Morrisons falls short of governance code
Supermarket chain Morrisons will tomorrow lose its long-standing status as the only FTSE100 company without non-executive directors, but will still be in breach of the combined code on corporate governance.
Supermarket chain Morrisons will tomorrow lose its long-standing status as the only FTSE100 company without non-executive directors, but will still be in breach of the combined code on corporate governance.
Link: Morrisons to get its first non-execs
David Jones, chairman of clothing retailer Next, and Duncan Davidson, chairman and founder of housebuilder Persimmon, officially take up their appointments as independent directors on 21 May, following today’s agm.
Morrisons has promised to appoint non-executive directors since it made its original offer for rival chain Safeway, a deal that has been completed after a long period of uncertainty.

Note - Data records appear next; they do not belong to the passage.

-- ==== Sys2Proof/Laws/State.lean ====
section
/-!
SUPPORT. One lemma per field per update of the state, each true by unfolding the update once: no later proof has to unfold a
record update.
-/
namespace Sys2Proof.Machine

/-- Two states with the same fields are the same state. -/
theorem State.ext_fields {s t : State} (h1 : s.host = t.host) (h2 : s.power = t.power) (h3 : s.nvm = t.nvm)
    (h4 : s.clk = t.clk) (h5 : s.emission = t.emission) (h6 : s.sched = t.sched) (h7 : s.zone = t.zone)
    (h8 : s.sets = t.sets) (h9 : s.returns = t.returns) (h10 : s.fabric = t.fabric) (h11 : s.angle = t.angle)
    (h12 : s.motion = t.motion) (h13 : s.aux = t.aux) (h14 : s.net = t.net) (h15 : s.integrity = t.integrity)
    (h16 : s.health = t.health) (h17 : s.out = t.out) (h18 : s.free = t.free) (h19 : s.pending = t.pending) : s = t := by
  cases s; cases t; simp_all

/-! ### onHost -/

@[simp] theorem State.onHost_host (f : HostSide → HostSide) (s : State) :
    (s.onHost f).host = f s.host := rfl
@[simp] theorem State.onHost_power (f : HostSide → HostSide) (s : State) :
    (s.onHost f).power = s.power := rfl
@[simp] theorem State.onHost_nvm (f : HostSide → HostSide) (s : State) :
    (s.onHost f).nvm = s.nvm := rfl
@[simp] theorem State.onHost_clk (f : HostSide → HostSide) (s : State) :
    (s.onHost f).clk = s.clk := rfl
@[simp] theorem State.onHost_emission (f : HostSide → HostSide) (s : State) :
    (s.onHost f).emission = s.emission := rfl
@[simp] theorem State.onHost_sched (f : HostSide → HostSide) (s : State) :
    (s.onHost f).sched = s.sched := rfl
@[simp] theorem State.onHost_zone (f : HostSide → HostSide) (s : State) :
    (s.onHost f).zone = s.zone := rfl
@[simp] theorem State.onHost_sets (f : HostSide → HostSide) (s : State) :
    (s.onHost f).sets = s.sets := rfl
@[simp] theorem State.onHost_returns (f : HostSide → HostSide) (s : State) :
    (s.onHost f).returns = s.returns := rfl
@[simp] theorem State.onHost_fabric (f : HostSide → HostSide) (s : State) :
    (s.onHost f).fabric = s.fabric := rfl
@[simp] theorem State.onHost_angle (f : HostSide → HostSide) (s : State) :
    (s.onHost f).angle = s.angle := rfl
@[simp] theorem State.onHost_motion (f : HostSide → HostSide) (s : State) :
    (s.onHost f).motion = s.motion := rfl
@[simp] theorem State.onHost_aux (f : HostSide → HostSide) (s : State) :
    (s.onHost f).aux = s.aux := rfl
@[simp] theorem State.onHost_net (f : HostSide → HostSide) (s : State) :
    (s.onHost f).net = s.net := rfl
@[simp] theorem State.onHost_integrity (f : HostSide → HostSide) (s : State) :
    (s.onHost f).integrity = s.integrity := rfl
@[simp] theorem State.onHost_health (f : HostSide → HostSide) (s : State) :
    (s.onHost f).health = s.health := rfl
@[simp] theorem State.onHost_out (f : HostSide → HostSide) (s : State) :
    (s.onHost f).out = s.out := rfl
@[simp] theorem State.onHost_free (f : HostSide → HostSide) (s : State) :
    (s.onHost f).free = s.free := rfl
@[simp] theorem State.onHost_pending (f : HostSide → HostSide) (s : State) :
    (s.onHost f).pending = s.pending := rfl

Despite the high-calibre appointments as a concession to governance issues, the company still fails to meet the combined code provisions. In particular, the company’s audit committee should have at least three members, all of whom should be independent, non-executive directors.
A spokesman for Morrisons confirmed that there were no current plans to hire any more non-executive directors, but added: ‘The company has always run itself very well and analysts don’t have any concerns about the company.’
Iain Richards, head of governance at Morley Fund Management, supported the company, saying that: ‘Given the integrity of management, the company’s track record and the competence of the board, we are delighted with the appointments. This is not a company we have concerns about.’